> [ABOUT THIS TASK]
In how many lines of these records does the word "else" appear? Give the number by itself.

### DATA FOR PROCESSING

-- ==== Sys2Proof/Laws/Frames.lean ====
section
/-! SUPPORT. Frames: for each shared operation, the blocks of the state it can change. -/

namespace Sys2Proof.Machine

open Sys2Proof

/-! ### Composition -/

theorem Only.refl (bs : List Block) (s : State) : Only bs s s := ⟨fun b _ => by cases b <;> rfl⟩

theorem Only.trans {bs : List Block} {s t u : State} (h : Only bs s t) (g : Only bs t u) : Only bs s u := by
  refine ⟨fun b hb => ?_⟩
  have h1 := h.keep b hb
  have h2 := g.keep b hb
  cases b <;> simp only [same] at * <;> rw [h2, h1]

theorem Only.mono {bs cs : List Block} {s t : State} (h : Only bs s t) (hs : bs ⊆ cs) : Only cs s t :=
  ⟨fun b hb => h.keep b fun hm => hb (hs hm)⟩

theorem Only.ite {bs : List Block} {s t u : State} {p : Prop} [Decidable p] (h : p → Only bs s t) (g : ¬p → Only bs s u) :
    Only bs s (if p then t else u) := by
  split
  · exact h ‹_›
  · exact g ‹_›

theorem only_foldl {α : Type} {bs : List Block} (f : State → α → State) (h : ∀ s x, Only bs s (f s x)) (l : List α)
    (s : State) : Only bs s (l.foldl f s) := by
  induction l generalizing s with
  | nil => exact Only.refl bs s
  | cons x l ih => exact (h s x).trans (ih _)

theorem only_forFin {bs : List Block} {n : Nat} (f : Fin n → State → State) (h : ∀ i s, Only bs s (f i s)) (s : State) :
    Only bs s (forFin n f s) := only_foldl _ (fun s i => h i s) _ s

/-! ### Updates of one block -/

theorem modTrunk_only (s : State) (f : Trunk → Trunk) : Only [.trunk] s (s.modTrunk f) := by
  refine ⟨fun b hb => ?_⟩; cases b <;> first | rfl | simp at hb
theorem modSp_only (s : State) (f : SwitchUnit → SwitchUnit) : Only [.sp] s (s.modSp f) := by
  refine ⟨fun b hb => ?_⟩; cases b <;> first | rfl | simp at hb
theorem modCells_only (s : State) (f : CellEngine → CellEngine) : Only [.cells] s (s.modCells f) := by
  refine ⟨fun b hb => ?_⟩; cases b <;> first | rfl | simp at hb
theorem modRouter_only (s : State) (f : Router → Router) : Only [.router] s (s.modRouter f) := by
  refine ⟨fun b hb => ?_⟩; cases b <;> first | rfl | simp at hb
theorem modTalk_only (s : State) (f : TalkAuthority → TalkAuthority) : Only [.talk] s (s.modTalk f) := by
  refine ⟨fun b hb => ?_⟩; cases b <;> first | rfl | simp at hb
theorem modMix_only (s : State) (f : MixEngine → MixEngine) : Only [.mix] s (s.modMix f) := by
  refine ⟨fun b hb => ?_⟩; cases b <;> first | rfl | simp at hb
theorem modPanel_only (s : State) (f : Panel → Panel) : Only [.panel] s (s.modPanel f) := by
  refine ⟨fun b hb => ?_⟩; cases b <;> first | rfl | simp at hb
theorem modTally_only (s : State) (f : Tally → Tally) : Only [.tally] s (s.modTally f) := by
  refine ⟨fun b hb => ?_⟩; cases b <;> first | rfl | simp at hb
theorem modLamp_only (s : State) (f : LampDriver → LampDriver) : Only [.lamp] s (s.modLamp f) := by
  refine ⟨fun b hb => ?_⟩; cases b <;> first | rfl | simp at hb
theorem modMgmt_only (s : State) (f : Mgmt → Mgmt) : Only [.mgmt] s (s.modMgmt f) := by
  refine ⟨fun b hb => ?_⟩; cases b <;> first | rfl | simp at hb
theorem countChoice_only (s : State) : Only [.choice] s s.countChoice := by
  refine ⟨fun b hb => ?_⟩; cases b <;> first | rfl | simp at hb

/-! ### Cells and reports: the Cell Engine and the sticky flags -/

/-- The blocks that a created cell or a report can change. -/
def cellBlocks : List Block := [.cells, .mgmt]

theorem loseCell_only (k : CellClass) (s : State) : Only cellBlocks s (loseCell k s) :=
  ((modCells_only s _).mono (by decide)).trans ((modMgmt_only _ _).mono (by decide))

theorem createRaw_only (kind : CellKind) (dest : Byte) (tag : Option Byte) (payload : List Byte) (s : State) :
    Only cellBlocks s (createRaw kind dest tag payload s).1 := by
  have hm : ∀ (s : State) (f : CellEngine → CellEngine), Only cellBlocks s (s.modCells f) :=
    fun s f => (modCells_only s f).mono (by decide)
  unfold createRaw
  split
  · exact Only.refl _ s
  · split
    · exact hm s _
    · split
      · exact loseCell_only _ s
      · have h1 : Only cellBlocks s (if tag.isNone then s.modCells fun c => { c with tag := c.tag + 1 } else s) :=
          Only.ite (fun _ => hm s _) fun _ => Only.refl _ s
        dsimp only
        split
        · refine Only.trans h1 ?_; dsimp only; exact hm _ _
        · refine Only.trans h1 ?_; dsimp only; exact hm _ _

theorem bufferReturned_only (s : State) : Only cellBlocks s (bufferReturned s) := by
  unfold bufferReturned
  split
  · have h1 : Only cellBlocks s ((s.modCells fun c => { c with exhausted := false }).modMgmt
        fun m => { m with sticky := setSticky .poolExhausted m.sticky }) :=
      ((modCells_only s _).mono (by decide)).trans ((modMgmt_only _ _).mono (by decide))
    dsimp only
    split
    · exact h1.trans (createRaw_only ..)
    · exact h1
  · exact Only.refl _ s

theorem createCell_only (kind : CellKind) (dest : Byte) (tag : Option Byte) (payload : List Byte) (s : State) :
    Only cellBlocks s (createCell kind dest tag payload s).1 := by
  unfold createCell
  dsimp only
  split
  · exact (createRaw_only ..).trans (bufferReturned_only _)
  · exact createRaw_only ..

theorem sendCell_only (kind : CellKind) (dest : Byte) (tag : Option Byte) (payload : List Byte) (s : State) :
    Only cellBlocks s (sendCell kind dest tag payload s) := createCell_only ..

theorem report_only (k : EventKind) (fields : List Byte) (s : State) : Only cellBlocks s (report k fields s) := by
  unfold report
  have h1 : Only cellBlocks s (s.modMgmt fun m => { m with sticky := setSticky k m.sticky }) :=
    (modMgmt_only s _).mono (by decide)
  dsimp only
  split
  · exact h1.trans (sendCell_only ..)
  · exact h1

theorem prune_only (cw ccw : Bool) (s : State) : Only cellBlocks s (prune cw ccw s) := by
  unfold prune
  dsimp only
  have h1 := fun f => (modCells_only s f).mono (cs := cellBlocks) (by decide)
  split
  · exact (h1 _).trans (bufferReturned_only _)
  · exact h1 _

theorem grant_only (d : Dir) (s : State) : Only cellBlocks s (grant d s).1 := by
  unfold grant
  split
  · exact Only.refl _ s
  · dsimp only
    have h1 := fun f => (modCells_only s f).mono (cs := cellBlocks) (by decide)
    split
    · exact h1 _
    · exact (h1 _).trans (bufferReturned_only _)

/-- The blocks that a change of roles can change. -/
def roleBlocks : List Block := [.trunk, .cells, .mgmt]

theorem cell_role {s t : State} (h : Only cellBlocks s t) : Only roleBlocks s t := h.mono (by decide)

theorem rolesChanged_only (old : Trunk) (s : State) : Only roleBlocks s (rolesChanged old s) := by
  unfold rolesChanged
  dsimp only
  have h1 := fun f => (modTrunk_only s f).mono (cs := roleBlocks) (by decide)
  split
  · exact (h1 _).trans (cell_role (prune_only ..))
  · exact h1 _

theorem reportLinkChange_only (p : Option Port) (s : State) : Only cellBlocks s (reportLinkChange p s) := report_only ..

theorem lockMoved_only (old : Trunk) (p : Port) (s : State) : Only roleBlocks s (lockMoved old p s) := by
  unfold lockMoved
  split
  · exact Only.refl _ s
  · exact (rolesChanged_only ..).trans (cell_role (reportLinkChange_only ..))

/-! ### The Feed Router -/

/-- The blocks that a take can change. -/
def takeBlocks : List Block := [.router, .cells, .mgmt]

theorem modRoute_only (d : DestId) (f : RouteEntry → RouteEntry) (s : State) : Only [.router] s (modRoute d f s) :=
  modRouter_only ..

theorem recordRefusal_only (d : DestId) (r : Byte) (s : State) : Only [.router] s (recordRefusal d r s) :=
  modRouter_only ..

theorem acceptTake_only (r : Byte) (ps : List (DestId × Source)) (t : Target) (s : State) :
    Only takeBlocks s (acceptTake r ps t s).1 := by
  unfold acceptTake
  dsimp only
  have h1 : Only takeBlocks s (ps.foldl (fun acc p => setPending r (heldTarget s.sp.epoch t) p acc) s) :=
    only_foldl _ (fun s p => (modRoute_only ..).mono (by decide)) _ s
  split
  · exact h1.trans ((report_only ..).mono (by decide))
  · exact h1

theorem routerTake_only (r : Byte) (ps : List (Byte × Half)) (t : Target) (s : State) :
    Only takeBlocks s (routerTake r ps t s).1 := by
  unfold routerTake
  split
  · exact acceptTake_only ..
  · exact Only.refl _ s
  · exact (recordRefusal_only ..).mono (by decide)

theorem takeRequest_only (r : Byte) (m : TakeMsg) (s : State) : Only takeBlocks s (takeRequest r m s).1 := by
  unfold takeRequest
  dsimp only
  split
  · exact Only.refl _ s
  · split
    · exact Only.refl _ s
    · exact routerTake_only ..

theorem protectRequest_only (again : Bool) (r : Byte) (d : DestId) (f : RouteEntry → RouteEntry) (s : State) :
    Only [.router] s (protectRequest again r d f s).1 := by
  unfold protectRequest
  split
  · exact recordRefusal_only ..
  · exact modRoute_only ..

theorem onDestination_only {bs : List Block} (dest : Byte) (act : DestId → State × ProtectAnswer) (s : State)
    (h : ∀ d, Only bs s (act d).1) : Only bs s (onDestination dest act s).1 := by
  unfold onDestination
  split
  · exact Only.refl _ s
  · exact h _

theorem routerProtect_only (r dest mode : Byte) (s : State) : Only [.router] s (routerProtect r dest mode s).1 := by
  refine onDestination_only _ _ _ fun d => ?_
  split
  · exact Only.refl _ s
  · exact protectRequest_only ..

theorem routerRelease_only (r dest : Byte) (s : State) : Only [.router] s (routerRelease r dest s).1 :=
  onDestination_only _ _ _ fun _ => protectRequest_only ..

theorem routerAirlock_only (r dest : Byte) (s : State) : Only [.router] s (routerAirlock r dest s).1 :=
  onDestination_only _ _ _ fun _ => protectRequest_only ..

theorem writeRoute_only (i : Nat) (e : List Byte) (s : State) : Only [.router] s (writeRoute i e s).1 := by
  unfold writeRoute
  split
  · exact Only.refl _ s
  · split
    · split <;> exact Only.refl _ s
    · split
      · exact Only.refl _ s
      · exact modRoute_only ..
      · split
        · exact Only.refl _ s
        · exact modRoute_only ..

theorem routerSwitchPoint_only (e : Epoch) (s : State) : Only [.router] s (routerSwitchPoint e s) := modRouter_only ..

theorem clearCollisions_only (s : State) : Only [.router] s (clearCollisions s) := modRouter_only ..

/-! ### The Talk Authority -/

/-- The blocks that talk can change. -/
def talkBlocks : List Block := [.talk, .cells, .mgmt]

theorem cell_talk {s t : State} (h : Only cellBlocks s t) : Only talkBlocks s t := h.mono (by decide)

theorem modTalk_talk (s : State) (f : TalkAuthority → TalkAuthority) : Only talkBlocks s (s.modTalk f) :=
  (modTalk_only s f).mono (by decide)

theorem modList_only (l : ListId) (f : List Talker → List Talker) (s : State) : Only [.talk] s (modList l f s) :=
  modTalk_only ..

theorem modOrigin_only (i : OriginId) (f : OriginEntry → OriginEntry) (s : State) : Only [.talk] s (modOrigin i f s) :=
  modTalk_only ..

theorem announceListOn_only (l : ListId) (t : Talker) (s : State) : Only cellBlocks s (announceListOn l t s) := by
  cases l
  · exact Only.refl _ s
  · exact sendCell_only ..

theorem announceListOff_only (l : ListId) (n : Byte) (i : OriginId) (s : State) :
    Only cellBlocks s (announceListOff l n i s) := by
  cases l
  · exact Only.refl _ s
  · exact sendCell_only ..

theorem outcomeAt_only (target : TalkTarget) (i : OriginId) (o : TalkOutcome) (s : State) :
    Only talkBlocks s (outcomeAt target i o s) := by
  unfold outcomeAt
  have h1 : Only talkBlocks s (if o = .granted then sendTalkOff target i s else s) :=
    Only.ite (fun _ => cell_talk (sendCell_only ..)) fun _ => Only.refl _ s
  dsimp only
  split
  · split
    · exact (modOrigin_only ..).mono (by decide)
    · exact h1
  · exact h1

theorem answerTalk_only (n : Byte) (i : OriginId) (target : TalkTarget) (o : TalkOutcome) (tag : Option Byte)
    (s : State) : Only talkBlocks s (answerTalk n i target o tag s) := by
  unfold answerTalk
  split
  · exact outcomeAt_only ..
  · exact cell_talk (sendCell_only ..)

theorem admitTo_only (l : ListId) (target : TalkTarget) (t : Talker) (tag : Option Byte) (s : State) :
    Only talkBlocks s (admitTo l target t tag s) := by
  have h1 : ∀ x, Only talkBlocks s (modList l (fun _ => x) s) := fun x => (modList_only ..).mono (by decide)
  unfold admitTo
  dsimp only
  split
  · exact ((h1 _).trans (cell_talk (announceListOn_only ..))).trans (answerTalk_only ..)
  · exact ((h1 _).trans (cell_talk (announceListOn_only ..))).trans (answerTalk_only ..)
  · exact ((((h1 _).trans (cell_talk (announceListOff_only ..))).trans (cell_talk (announceListOn_only ..))).trans
      (answerTalk_only ..)).trans (answerTalk_only ..)
  · exact answerTalk_only ..

theorem handleTalkOn_only (target : TalkTarget) (t : Talker) (tag : Option Byte) (s : State) :
    Only talkBlocks s (handleTalkOn target t tag s) := by
  unfold handleTalkOn
  split
  · exact Only.refl _ s
  · exact admitTo_only ..

theorem handleTalkOff_only (target : TalkTarget) (n : Byte) (i : OriginId) (s : State) :
    Only talkBlocks s (handleTalkOff target n i s) := by
  unfold handleTalkOff
  split
  · exact Only.refl _ s
  · split
    · exact ((modList_only ..).mono (by decide)).trans (cell_talk (announceListOff_only ..))
    · exact Only.refl _ s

######

> [SOLVED EXERCISE]
3